Finding 3 is the one I'd want every directory to internalize. "Popularity predicts safety" is true, and it's also exactly why discovery-by-stars quietly launders risk — the obscure 7-star repo is both the riskiest and the one a search surfaces when you're doing something unusual, which is the only moment you actually needed the directory to protect you.
And respect for "unknown is not probably fine." Labeling 97K gray instead of dressing it up green is the part most catalogs won't do, and it's the thing that makes the other numbers trustworthy.
That's exactly the wall, and you put it better than I did: the dangerous payload is plain English in a description field, and there's no pattern to grep for. The "instruction smuggled into a tool description" case is the one that scares me most, because it reads as documentation to a human reviewer too.
Same direction here, different layer: the rule scan is the free catalog-wide floor (the only thing cheap enough to run on all 117K), and the semantic pass runs only on what the floor already flags — same cost wall you describe, no way I sweep the whole catalog with LLMs. Your 5-model consensus panel is a sharper version of that than what I've got; single-LLM drowns in false positives exactly like you'd expect, and "only surface when they agree" is a clean way to buy precision back. Going to steal that framing.
The grade curves matching across two independent datasets (~650 servers vs the catalog) is the part I find most reassuring. And "discovery-by-stars launders risk" is the whole thesis in five words. the long-tail repo is both the riskiest and the one a search hands you at the exact moment you needed the directory to have your back. Would love to compare notes on the prose-injection category sometime.

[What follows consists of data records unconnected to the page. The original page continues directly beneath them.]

-- ==== Sys2Proof/Tests/Slice0.lean ====
section
/-! SUPPORT. Tests of the model: ill-formed commands are refused, words and known answers of the spec's own examples and of the standards
that it names, and states that meet the hypotheses of the statements. -/

namespace Sys2Proof.Tests

-- one proof at a time: many kernel evaluations side by side would each hold a thread's stack
set_option Elab.async false

open Sys2Proof Sys2Proof.Machine

/-! ### States -/

/-- The module in service: every PLL STABLE, the link trained with sixteen virtual functions, Keystone ready, every partition in service. -/
def up : State := { State.reset with
  adtumRev := 3
  clk := { refclk := true, plls := (List.range 40).map fun k => (k, { en := true, lock := true, stable := true, mult16 := 336 }) }
  pcie := { perst := false, trained := true, vfEnable := true, numVFs := 16 }
  ksn := { ready := true, tables := true }
  hbm := (List.range 12).map fun n => (n, { trained := true, ended := true })
  recov := { inService := 0x3F }
  sec := { state := 5, identDone := true }
  board := { standby := true, island := true, convEn := true, convOk := 0xF, rails := 0x7F, mated := true, inCv := 5400, inputOk := true } }

/-- An allocation of one MiB of HBM at 0x10_0000, mapped to the same physical addresses, writable. -/
def heap : Alloc :=
  { id := 1, kind := .hbm, pageLog := 16, base := 0x100000, bytes := 0x100000, kilnOnly := false, rw := true, stackSet := 0xFFF, course := 0,
    blocks := 0, host := 0, pages := (List.range 16).map fun i => (i, some ⟨0x100000 + 0x10000 * i, true⟩) }

/-- `up` with context 0 running on that allocation. -/
def work : State := { up with ctxs := [(0, { state := .running, allocs := [heap] })] }

/-- A number from its fields: byte offset and value. -/
def fields (l : List (Nat × Nat)) : Nat := (l.map fun x => x.2 * 2 ^ (8 * x.1)).sum

/-- A descriptor or handle record from its fields. -/
def record (l : List (Nat × Nat)) : Line128 := BitVec.ofNat 1024 (fields l)

/-- A created queue with rings in the heap. -/
def queue : Queue := { state := .running, dring := 0x100000, dsize := 64, cring := 0x110000, csize := 64 }

/-- `work` with the queue of engine `e` of context 0. -/
def withQ (e : Nat) (q : Queue) : State := { work with queues := [(e, q)] }

/-- An instance of a descriptor. -/
def inst (d : Line128) (seq rows : Nat) : Inst :=
  { seq := seq, idx := 0, num := 0, desc := d, offs := [0, 0, 0], slot := none, cfg := 0, zpos := 0, first := true, rows := rows, wrote := false,
    acks := 0, sent := 0, buf := [], res := none }

/-- The flight of a descriptor one instance of which is issued. -/
def flight (d : Line128) : Flight :=
  { idx := 0, desc := d, noReplay := false, counts := [], ix := [], areq := [], toEnter := 0, issued := true, nIssued := 1,
    nDone := 0, code := 0, zpos := 0, sent := 0, signalled := false }

/-- A queue of engine `e` with one issued instance. -/
def running (e : Nat) (d : Line128) (rows : Nat) : State :=
  { withQ e { queue with tail := 1, fetch := 1, issue := 1, flights := [flight d], insts := [inst d 1 rows] } with seq := 2 }

/-- An answer is `.ok v` where its value is. -/
theorem okEq {α ε : Type} {x : Except ε α} {v : α} (h : x.toOption = some v) : x = .ok v := by
  cases x with
  | ok w => exact congrArg _ (Option.some.inj h)
  | error e => cases h

/-- Instance `i` is what a body of context 0's queue `e` runs: nothing of it is held, and it sees the translation of now. -/
def runsNow (s : State) (e op : Nat) (i : Inst) : Bool :=
  (qOf s 0 e).insts.filter (fun j => j.res.isNone && !j.held && dOp j.desc == op) == [i] && (ctxOf s 0).oldMaps.isEmpty && !instHeld s 0 e i

theorem seenBy_now (s : State) (n q : Nat) (h : (ctxOf s n).oldMaps.isEmpty = true) : seenBy s n q = s := by simp [seenBy, h]

theorem runsNow_first {s : State} {e op : Nat} {i : Inst} (h : runsNow s e op i = true) : FirstOf 0 e op i [] s ∧ seenBy s 0 i.seq = s := by
  simp only [runsNow, Bool.and_eq_true, beq_iff_eq, Bool.not_eq_true'] at h
  have hs := seenBy_now s 0 i.seq h.1.2
  exact ⟨⟨h.1.1, by rw [hs]; exact h.2⟩, hs⟩

/-- Instance `i` is the oldest of its opcode on context 0's queue `e`: nothing of it is held, and it sees the translation of now. -/
def curNow (s : State) (e op : Nat) (i : Inst) : Bool :=
  curInst s 0 e op == some i && (ctxOf s 0).oldMaps.isEmpty && !instHeld s 0 e i
/-! ### Witnesses: Trowels -/

/-- A Trowel with a kernel of context 0 whose course store holds its first block. -/
def kernel : State := { running 0x400 (record [(0, 0x51)]) 1 with
  trowels := [(0, { state := .running, ctxValid := true, pgValid := 1, sregs := [(1, 64), (2, 5), (3, 0x200000), (4, 0x10000)] })]
  cwOwn := [(0, some 0)] }

theorem witness_ScalarInstructionResults : (trwOf kernel 0).state ≠ .waiting := by decide

theorem witness_CourseStoreAccesses :
    (trwOf kernel 0).state ≠ .waiting ∧ csBad kernel 0 64 8 = none ∧ csBad kernel 0 0 128 = none ∧ csBad kernel 0 0xFF80 128 = none
    ∧ csBad kernel 0 0x200000 128 = some (3, 0x03) ∧ csBad kernel 0 0x1FFF81 128 = some (3, 0x03) ∧ csBad kernel 0 0x1FFF7F 128 = some (4, 0x02)
    ∧ csBad kernel 0 64 128 = some (4, 0x02) ∧ csBad kernel 0 0x10000 128 = some (5, 0x0F)
    ∧ csBad kernel 0 0x200000 8 = some (3, 0x03) ∧ csBad kernel 0 0x1FFFFC 8 = some (3, 0x03) ∧ csBad kernel 0 4 8 = some (4, 0x02)
    ∧ csBad kernel 0 0x10000 8 = some (5, 0x0F) ∧ csBad kernel 0 0x1FFFFF 1 = some (5, 0x0F) ∧ csBad kernel 0 0xFFFF 1 = none
    ∧ (∃ n r, runInst kernel 0 = some (n, r) ∧ r ∈ (qOf kernel n 0x400).insts) := by
  and_intros
  any_goals decide +kernel
  exact ⟨0, inst (record [(0, 0x51)]) 1 1, by decide +kernel, by decide +kernel⟩

/-- A read of an engine of the hub that is held in lane 5. -/
def heldRead : Held := ⟨.demandAccess ⟨0x100, 0, 0x3C0, 0x100000, 4, none, none, false⟩, 5, [(0x100000, 0x100003)]⟩

/-- `up` with held commands and Trowels takes no command, and nothing acts in it but these and the meshes. -/
theorem up_quiet (g : List Held) (t : Tbl Trowel) : Quiet { up with gateHeld := g, trowels := t } where
  idle := rfl
  runs := rfl
  misses := fun u hu => (by decide +kernel : ∀ u, u < 20 → waitingOf up u = []) u hu
  bricks := rfl
  ports := fun _ _ => .inl rfl
  queues := rfl
  jobs := rfl
  quotas := rfl
  mbs := fun _ => rfl
  rom := rfl
  rungs := (by decide : up.recov.phase ≠ 5)
  alone := rfl

/-- Two kernels run: one at an END, one at an instruction of opcode 1. -/
def twoKernels : State := { up with trowels := [(0, { state := .running, pgValid := 1, imem := [(3, 0xFC)] }), (7, { state := .running, pgValid := 1, imem := [(0, 1), (3, 0x04)] })] }

/-- The instruction at each course's PC. -/
def atPc (c : Nat) : Option Instr := (kernelFetch (trwOf twoKernels c)).toOption.bind (kernelWord c)

theorem witness_IdlePeriodsAndKernelFetch :
    State.reset.pending = [] ∧ islandRuns State.reset = false ∧ islandRuns up = true ∧ up.pending = []
    ∧ (trwOf kernel 0).state = .running ∧ engClocked kernel 0x400 = true
    ∧ pageOk (trwOf kernel 0) 0 0 = true ∧ pageOk (trwOf kernel 0) 0 1 = false ∧ kernelWord 0 0 = none
    ∧ kernelWord 0 0xFC000000 = some (.tEnd 0)
    ∧ laneHeld { up with gateHeld := [heldRead] } heldRead.lane = true ∧ heldRead.lane ≠ hostLane 0x3C0
    ∧ ((List.range (nCourses twoKernels)).all fun c =>
        (atPc c).isSome == decide ((trwOf twoKernels c).state = .running) && (atPc c).isSome == (decide (c = 0) || decide (c = 7))) = true := by
  decide +kernel

theorem witness_VectorSpecialFunctions :
    Sys2Proof.Machine.Num.cmp (f32 0x43000000) (.val false 1 7) = some 0 ∧ Sys2Proof.Machine.Num.cmp (f32 0xC2FC0000) (.val true 63 1) = some 0
    ∧ Sys2Proof.Machine.Num.cmp (f32 0xC2FC0001) (.val true 63 1) = some (-1) ∧ (∃ k e, f32 0xBF800000 = .val true (k + 1) e)
    ∧ (∃ e, f32 0x80000000 = .val true 0 e) ∧ ∃ e, f32 0 = .val false 0 e := by
  refine ⟨by decide +kernel, by decide +kernel, by decide +kernel, ⟨0x7FFFFF, -23, by decide +kernel⟩, ⟨_, rfl⟩, ⟨_, rfl⟩⟩

theorem witness_ControlFlowAndTime :
    (trwOf kernel 0).state ≠ .waiting ∧ runInst kernel 0 = some (0, inst (record [(0, 0x51)]) 1 1) := by
  refine ⟨by decide, by decide +kernel⟩

theorem witness_VectorInstructionResults : (trwOf kernel 1).state ≠ .waiting := by decide

theorem witness_ReductionsCombineInATree : (trwOf kernel 79).state ≠ .waiting := by decide

theorem witness_LaneMovesAndConversions : (trwOf kernel 0).state ≠ .waiting ∧ (8 : BitVec 4).toNat ≤ 8 := by decide

theorem witness_RefusedRequestsHaveNoEffect :
    (memFreeGo 0 9 work).code ≠ eOK ∧ (ctxConfigGo 0 1 0 work).code ≠ eOK ∧ (queueDestroyGo 0 0 work).code ≠ eOK
    ∧ (nodeSetGo 0 0xFFFF false work).code ≠ eOK := by decide +kernel

/-- A RUN instance whose OPC is the tile registers 2 and 3 of lane 1; the Brick holds context 0. -/
def tiles : State := { running 0x400 (record [(0, 0x51), (0x20, 2 + 2 * 32 + 2 * 2 ^ 32 + 2 ^ 56)]) 1 with
  trowels := [(0, { state := .running, ctxValid := true })], bricks := [(1, { cur := some 0 })] }

theorem witness_KernelTileAccesses :
    (trwOf tiles 0).state ≠ .waiting ∧ tTile tiles 0 2 = some (1, 16384, 16384) ∧ hodReach tiles 1 0 = some { cur := some 0 }
    ∧ (∃ x, hodReach tiles 1 0 = some x) := by
  refine ⟨by decide, by decide +kernel, by decide +kernel, ⟨_, rfl⟩⟩

theorem witness_KernelTies :
    (trwOf kernel 0).wait = none ∧ (sget (trwOf kernel 0) 2).toNat < 4096 ∧ (sget (trwOf kernel 0) 1).setWidth 16 ≠ (0 : BitVec 16)
    ∧ waiters kernel = [] ∧ (wget (trwOf kernel 0) 0).toNat ≤ (tieOf kernel 5).value.toNat
    ∧ (tieOf kernel 5).value.toNat < (wget (trwOf kernel 0) 1).toNat
    ∧ kernel.recov.inService.getLsbD (partOfCourse kernel 0) = true
    ∧ ({ kernel with recov := { kernel.recov with inService := 0x3E } } : State).recov.inService.getLsbD (partOfCourse kernel 0) = false
    ∧ (let s := { kernel with tie := { cnt := [(5, ⟨64, false, false⟩)] } }
       (wget (trwOf s 0) 1).toNat ≤ (tieOf s 5).value.toNat ∧ wget (trwOf s 0) 1 ≠ 0) := by decide +kernel

theorem witness_KernelQueueAccesses :
    writesHeld kernel 0 = false ∧ (qOf { kernel with trowels := [(0, { sregs := [(1, 0x400)] })] } 0 0x400).state ≠ .disabled ∧ ctxReg kernel 0 0 = true
    ∧ ctxReg kernel 1 0 = true := by decide +kernel

/-- An IMEM_LOAD of one page from a handle over the heap's first 64 KiB. -/
def imemLoads : State := { running 0x400 (record [(0, 0x50), (0x10, 2 ^ 32), (0x40, 3), (0x41, 1)]) 0 with
  ctxs := [(0, { state := .running, allocs := [heap], handles := [(0, some { record := record [(0, 0x100000), (0x10, 5), (0x11, 1), (0x12, 1), (0x18, 65536), (0x30, 1), (0x60, 1)] })] })] }

theorem witness_KernelsAreLoadedRunAndEnded :
    (∃ n r, runInst kernel 0 = some (n, r) ∧ r ∈ (qOf kernel n 0x400).insts)
    ∧ (∃ i, curInst (running 0x400 (record [(0, 0x51)]) 0) 0 0x400 0x51 = some i ∧ engAny 0x400 = some (.trowel 0) ∧ i.rows = 0)
    ∧ curNow imemLoads 0x400 0x50 (inst (record [(0, 0x50), (0x10, 2 ^ 32), (0x40, 3), (0x41, 1)]) 1 0) = true
    ∧ (∃ i bs, curInst imemLoads 0 0x400 0x50 = some i ∧ dSpec i.desc 0x41 4 0 = 1
        ∧ vbytes imemLoads 0 (((hBase (opHandle imemLoads 0 i.desc 0) : Int) + i.offs.getD 0 0 + (hLoHi (opHandle imemLoads 0 i.desc 0)).1).toNat) 4096
            = .ok bs ∧ bs.length = 4096) := by
  refine ⟨⟨0, inst (record [(0, 0x51)]) 1 1, by decide +kernel⟩, ⟨inst (record [(0, 0x51)]) 1 0, by decide +kernel⟩,
    by decide +kernel, ⟨inst (record [(0, 0x50), (0x10, 2 ^ 32), (0x40, 3), (0x41, 1)]) 1 0, _, by decide +kernel, by decide +kernel,
      vbytes_one_page _ _ _ _ (.phys 0x100000) ?_ (by decide +kernel) (by decide), locBytes_length _ _ _⟩⟩
  exact okEq (by decide +kernel)

/-! ### Witnesses: host registers, queues, Ties -/

theorem witness_BadlySizedAccessesAreDropped : funcUp up 0 = true ∧ funcUp up 16 = true ∧ (8 ≠ 4 ∨ 0 % 4 ≠ 0) ∧ (4 ≠ 4 ∨ 0x3FFFFFF % 4 ≠ 0) := by decide +kernel

/-- A BAR2 write of the physical function is held. -/
def heldWrite : State :=
  { work with gateHeld := [⟨.bar2Access 0 0 4 (some [some 1, none, some 2, some 3]), funcLane 0, [(0x100000, 0x100003)]⟩] }

theorem witness_RegisterWritesReadBackOrDrop :
    writesHeld heldWrite 0 = true ∧ writesHeld heldWrite 1 = false ∧ writesHeld up 0 = false ∧ isDoorbell 0x1000000 = true ∧ isDoorbell 0x400000 = false
    ∧ isDoorbell 0x2002000 = true ∧ (engOf up 0x3C0).isSome = true ∧ pageUp up 2 0 = false
    ∧ pfReg up 0 (groutOn up) = true ∧ funcUp State.reset 0 = false ∧ funcUp up 17 = false ∧ ctxReg up 2 0 = false ∧ ctxReg up 0 16 = false := by
  decide +kernel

Great analysis! Scanning 117k AI agent skills and finding that most are barely evaluated is eye-opening.
Really appreciate the clear breakdown on long-tail risks and agent-native attack surfaces. The tool looks super useful — I’ll definitely try the CLI.
Thanks for the valuable insights! 🚀
Thanks, appreciate it. If you try it, npx @agentskillshub/cli audit owner/repo is the fastest way in — and I'd genuinely want to hear if a grade looks wrong on something you know well. The long-tail accuracy is where it needs the most eyes.